» Task brief
Reproduce word for word the lines between those holding "2 (w.load.getD 0)" and "def vehicleFrame (v", inclusive, and nothing else from the data below.

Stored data
== Segment start ==

-- ==== Sys2Proof/Machine/Frames.lean ====
section
/-! DEFINITION. The payloads of the frames the station sends, formed from the state (chapter 10), and the order the frames
are sent in. -/

namespace Sys2Proof.Machine

open Sys2Proof

/-! ### Kinds, classes and order (R138, R147, R170) -/

/-- The kind code. -/
def kindCode : FrameKind → Byte
  | .overload => 0x01
  | .mergeTake => 0x02
  | .mergeCede => 0x03
  | .mergeRefuse => 0x04
  | .halfAxle => 0x10
  | .vehicle => 0x11
  | .reply => 0x12
  | .tableData => 0x13
  | .beacon => 0x20
  | .start => 0x21
  | .temperature => 0x22
  | .laneClear => 0x23

/-- The class of a frame. -/
def frameClass : FrameKind → Nat
  | .overload | .mergeTake | .mergeCede | .mergeRefuse => 0
  | .halfAxle | .vehicle | .reply | .tableData => 1
  | .beacon | .start | .temperature | .laneClear => 2

/-- The rank of a queued frame in transmit order: OVERLOAD, the other class-0 frames, class 1, class 2. -/
def txRank : FrameKind → Nat
  | .overload => 0
  | k => frameClass k + 1

/-- A frame as it is offered: not yet collided, no draw, not in transmission. -/
def mkFrame (kind : FrameKind) (dest : Byte) (payload : List Byte) : TxFrame :=
  { kind := kind, dest := dest, payload := payload, vehicle := none, clears := [], restartReply := false, collisions := 0,
    backoff := 0, sending := false }

/-- The broadcast destination. -/
def broadcast : Byte := 255

/-! ### Spacings (R88, R106) -/

/-- The spacing of two axles in mm. -/
def spacing (a b : Axle) : Nat :=
  min spacingMax (roundHalfUp ((a.speed + b.speed) * (sdiff b.time a.time).natAbs) 32000)

/-- The spacing list of an axle list. -/
def spacings : List Axle → List Nat
  | a :: b :: l => spacing a b :: spacings (b :: l)
  | _ => []

/-- A spacing in dm, rounded half up. -/
def inDm (mm : Nat) : Nat := roundHalfUp mm 100

/-! ### The VEHICLE frame (R172, R173) -/

/-- Outcome fields of an entry that has not been classed; no VEHICLE frame is formed from one (R98, R99). -/
def Classed.blank : Classed :=
  { total := 0, cls := 0, entry := none, gross := 0, incomplete := false, speed := 0, worst := none, firstTemp := none,
    screening := .clear, exceeding := [], grossExceeds := false, notice := .none }

/-- The close cause code. -/
def causeCode : Option CloseCause → Nat
  | none | some .gap => 0
  | some .vacancy => 1
  | some .spacing => 2
  | some .speed => 3
  | some .axleLimit => 4

/-- The order of the condition that a reason belongs to (R111). -/
def reasonCode : Reason → Nat
  | .notLocked => 1
  | .notCalibrated => 2
  | .screenOff => 3
  | .cls => 4
  | .speedBand => 5
  | .tempSource => 6
  | .tempBand => 7
  | .part => 8
  | .unconfirmed => 9
  | .clipped => 10
  | .disagree => 11
  | .notWeighed => 12
  | .chain => 13

/-- The code of the screening outcome together with the overload notice state. -/
def outcomeCode (c : Classed) : Nat :=
  match c.screening with
  | .clear => 0
  | .notScreened _ => 1
  | .overload =>
    match c.notice with
    | .slot => 2
    | .queued => 3
    | .dropped | .none => 4

/-- The reason code, 0 for outcomes other than NOT_SCREENED. -/
def outcomeReason (c : Classed) : Nat :=
  match c.screening with
  | .notScreened r => reasonCode r
  | .clear | .overload => 0

/-- The chain index: lead count / 12, or 31 when the lead count is 255. -/
def chainIndex (lead : Nat) : Nat := if lead = leadMax then 31 else lead / 12

/-- The eleven bits of the first-axle temperature: value + 400, 2047 for unknown, a free value outside −400..+800. -/
def vehicleTempField : Option Int → BitVec 11
  | none => 2047
  | some t => if tempInRange t then BitVec.ofNat 11 (t + 400).toNat else Config.vehicleTempField t

/-- The nine bytes of the fixed part. -/
def vehicleFixed (v : Vehicle) (c : Classed) : List Byte :=
  bytesOf 2 v.number.toNat ++
  [BitVec.ofNat 8 (v.axles.length % 16 + 16 * causeCode v.cause + bit v.truncated 7),
   BitVec.ofNat 8 (c.cls % 16 + 16 * c.entry.getD 15),
   BitVec.ofNat 8 (outcomeCode c + 8 * outcomeReason c + bit c.grossExceeds 7),
   BitVec.ofNat 8 (sourceCodeOpt c.worst + 8 * chainIndex v.lead)] ++
  bytesOf 3 (c.speed % 4096 + 4096 * (vehicleTempField c.firstTemp).toNat + bit v.uncalibrated 23)

/-- The form code of an axle record. No axle of a classed vehicle is PENDING (R98). -/
def axleForm (a : Axle) : Nat :=
  match a.kind with
  | .full => 0
  | .merged => if a.unconfirmed then 6 else 5
  | .part | .pending => (if a.left.isSome then 1 else 2) + (if a.ref.isSome then 2 else 0)

/-- The load bytes of a wheel: two when there is a wheel that is not NOT_WEIGHED. -/
def loadBytes : Option WheelData → List Byte
  | some w => if w.notWeighed then [] else bytesOf 2 (w.load.getD 0)
  | none => []

/-- One axle record; `exceeds` marks an axle of the exceeding list. -/
def axleRecord (a : Axle) (exceeds : Bool) : List Byte :=
  BitVec.ofNat 8 (axleForm a + 8 * (a.left.map wheelState).getD 0 + 32 * (a.right.map wheelState).getD 0 + bit exceeds 7) ::
    ((if axleForm a = 3 ∨ axleForm a = 4 then [a.ref.getD 0] else []) ++ loadBytes a.left ++ loadBytes a.right)

/-- The VEHICLE payload of an entry: fixed part, axle records, spacings in dm held at 255. -/
def vehiclePayload (v : Vehicle) : List Byte :=
  let c := v.outcome.getD .blank
  vehicleFixed v c
    ++ (v.axles.zipIdx 1).flatMap (fun a => axleRecord a.1 (c.exceeding.any fun e => decide (e.1 = a.2)))
    ++ (spacings v.axles).map fun m => BitVec.ofNat 8 (min 255 (inDm m))

/-- The VEHICLE frame of an entry. -/
def vehicleFrame (v : Vehicle) : TxFrame :=
  { mkFrame .vehicle Config.vehicleDestination (vehiclePayload v) with vehicle := some v.number }

/-! ### OVERLOAD (R114, R174) -/

/-- The OVERLOAD payload of a classed vehicle. -/
def overloadPayload (lane : Nat) (v : Vehicle) (c : Classed) : List Byte :=
  [BitVec.ofNat 8 lane] ++ bytesOf 2 v.number.toNat ++ bytesOf 4 ((v.axles.head?.map Axle.time).getD 0).toNat
    ++ [BitVec.ofNat 8 (c.cls % 16 + 16 * c.entry.getD 15)] ++ bytesOf 2 c.speed ++ bytesOf 3 c.gross
    ++ [BitVec.ofNat 8 (c.exceeding.length % 16 + bit c.grossExceeds 7)]
    ++ c.exceeding.flatMap fun e => bytesOf 1 e.1 ++ bytesOf 3 e.2

/-! ### HALF_AXLE (R71, R171) -/

/-- The HALF_AXLE payload of a lone wheel of path L. -/
def halfPayload (ref : Byte) (w : OwnWheel) : List Byte :=
  [ref, 0] ++ bytesOf 4 w.time.toNat ++ bytesOf 2 (recordSpeed w.speed)
    ++ [BitVec.ofNat 8 (wheelState w.data + bit w.data.uncalibrated 2 + 16 * sourceCodeOpt w.data.source)]
    ++ bytesOf 2 (if w.data.notWeighed then 0 else w.data.load.getD 0) ++ tempBytes w.data.temp

/-! ### The frames of class 2 (R175) -/

/-- The station state code. The states before SELFTEST form no beacon. -/
def stateCode : StationState → Nat
  | .inReset _ | .start | .selftest => 0
  | .settling => 1
  | .run => 2

/-- The reset cause code. -/
def resetCode : ResetKind → Nat
  | .powerOn => 0
  | .supplyLow => 1
  | .resetLine => 2
  | .linkRestart => 3

/-- The probe state code. -/
def probeCode : ProbeState → Nat
  | .absent => 0
  | .waiting => 1
  | .valid => 2
  | .stale => 3
  | .fault => 4

/-- The code of the weighing probe. -/
def weighingCode : Option ProbeIx → Nat
  | some .p0 => 0
  | some .p1 => 1
  | none => 3

/-- Station number and lane, bytes 0 and 1 of every frame of class 2. -/
def classTwoHead (s : State) : List Byte := [ownNumber s, BitVec.ofNat 8 (ownLane s)]

/-- The self-test findings in two bytes: the failed set as bits 0..12, SAMPLE_PORT_SILENT as bit 15. -/
def findingsBytes (f : Findings) : List Byte :=
  bytesOf 2 (((List.range 13).map fun k => bit (f.failed.contains k) k).sum + bit f.silent 15)

/-- The neighbour flags, bits 0 and 1. -/
def neighbourBits (s : State) : Nat := bit s.straps.leftNeighbour 0 + bit s.straps.rightNeighbour 1

/-- The BEACON payload (R119); its timestamp is written at each transmission start. -/
def beaconPayload (s : State) : List Byte :=
  classTwoHead s ++
  [BitVec.ofNat 8 (neighbourBits s + bit s.cal.calibrated 2 + bit s.cal.lock 3 + bit s.screenOn 4
     + 32 * stateCode s.ctl.station),
   BitVec.ofNat 8 (s.setup.group % 4 + 4 * resetCode s.ctl.resetCause + 16 * sourceCode s.temp.source)] ++
  bytesOf 4 0 ++ intBytes s.temp.value ++ findingsBytes s.ctl.findings ++
  (((carriedNotices s).map fun n => BitVec.ofNat 8 (priority n)) ++ List.replicate 4 0).take 4 ++
  bytesOf 2 s.counters.vehiclesSent

/-- The BEACON frame formed now. -/
def beaconFrame (s : State) : TxFrame :=
  { mkFrame .beacon broadcast (beaconPayload s) with clears := (carriedNotices s).filter clearsOnReport }

/-- A beacon payload with the timestamp of this transmission start (R120). -/
def stampBeacon (p : List Byte) (t : Tick) : List Byte := p.take 4 ++ bytesOf 4 t.toNat ++ p.drop 8

/-- The START report (R182). -/
def startFrame (s : State) : TxFrame :=
  mkFrame .start broadcast
    (classTwoHead s ++
     [BitVec.ofNat 8 (neighbourBits s + bit s.straps.calEnable 2), BitVec.ofNat 8 (resetCode s.ctl.resetCause)] ++
     bytesOf 2 s.ctl.supplyLowCount ++ findingsBytes s.ctl.findings)

/-- The TEMPERATURE report (R59). -/
def temperatureFrame (s : State) : TxFrame :=
  mkFrame .temperature broadcast
    (classTwoHead s ++
     [BitVec.ofNat 8 (probeCode s.temp.probes.p0.state + 8 * probeCode s.temp.probes.p1.state
       + 64 * weighingCode s.setup.weighing)] ++
     tempBytes (filtered s.temp.probes.p0) ++ tempBytes (filtered s.temp.probes.p1) ++ intBytes s.temp.value ++
     [BitVec.ofNat 8 (sourceCode s.temp.source)] ++ intBytes s.temp.least ++ intBytes s.temp.greatest ++
     bytesOf 2 s.temp.goodReadings)

/-- The number of entries in READY or QUEUED (R102). -/
def readyCount (s : State) : Nat :=
  (s.veh.entries.filter fun v => decide (v.state = .ready) || decide (v.state = .queued)).length

/-- The LANE_CLEAR frame (R102). The frame in run rises from 1 as the run count falls from the clear count. -/
def laneClearFrame (s : State) : TxFrame :=
  mkFrame .laneClear broadcast
    (classTwoHead s ++ bytesOf 1 (s.setup.clearCount - s.veh.runCount + 1) ++
     bytesOf 2 ((s.veh.lastOpened.getD 0).toNat) ++
     [BitVec.ofNat 8 (readyCount s % 16 + bit s.veh.lastOpened.isSome 7)] ++ bytesOf 2 s.counters.vehiclesSent)

/-! ### Replies (R176, R178) -/

/-- The outcomes a REPLY carries. -/
inductive ReplyCode | done | locked | busy | range | field | order | absent | notAllowed
deriving DecidableEq, Repr

/-- The code of a reply outcome. -/
def replyCode : ReplyCode → Byte
  | .done => 0
  | .locked => 1
  | .busy => 2
  | .range => 3
  | .field => 4
  | .order => 5
  | .absent => 6
  | .notAllowed => 7

/-- The table byte of a REPLY to a command that names no table. -/
def noTable : Byte := 255

/-- A REPLY to the source of a command. -/
def replyFrame (dst kind : Byte) (code : ReplyCode) (table : Byte) : TxFrame :=
  mkFrame .reply dst [kind, replyCode code, table]

/-- A TABLE_DATA frame: table id, index, a byte whose bit 0 marks the last frame of the answer, and the entry. -/
def tableDataFrame (dst : Byte) (table index : Nat) (last : Bool) (entry : List Byte) : TxFrame :=
  mkFrame .tableData dst (bytesOf 1 table ++ bytesOf 1 index ++ bytesOf 1 (bit last 0) ++ entry)

end Sys2Proof.Machine
end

== Segment end ==

» The answer
  | some w => if w.notWeighed then [] else bytesOf 2 (w.load.getD 0)
  | none => []

/-- One axle record; `exceeds` marks an axle of the exceeding list. -/
def axleRecord (a : Axle) (exceeds : Bool) : List Byte :=
  BitVec.ofNat 8 (axleForm a + 8 * (a.left.map wheelState).getD 0 + 32 * (a.right.map wheelState).getD 0 + bit exceeds 7) ::
    ((if axleForm a = 3 ∨ axleForm a = 4 then [a.ref.getD 0] else []) ++ loadBytes a.left ++ loadBytes a.right)

/-- The VEHICLE payload of an entry: fixed part, axle records, spacings in dm held at 255. -/
def vehiclePayload (v : Vehicle) : List Byte :=
  let c := v.outcome.getD .blank
  vehicleFixed v c
    ++ (v.axles.zipIdx 1).flatMap (fun a => axleRecord a.1 (c.exceeding.any fun e => decide (e.1 = a.2)))
    ++ (spacings v.axles).map fun m => BitVec.ofNat 8 (min 255 (inDm m))

/-- The VEHICLE frame of an entry. -/
def vehicleFrame (v : Vehicle) : TxFrame :=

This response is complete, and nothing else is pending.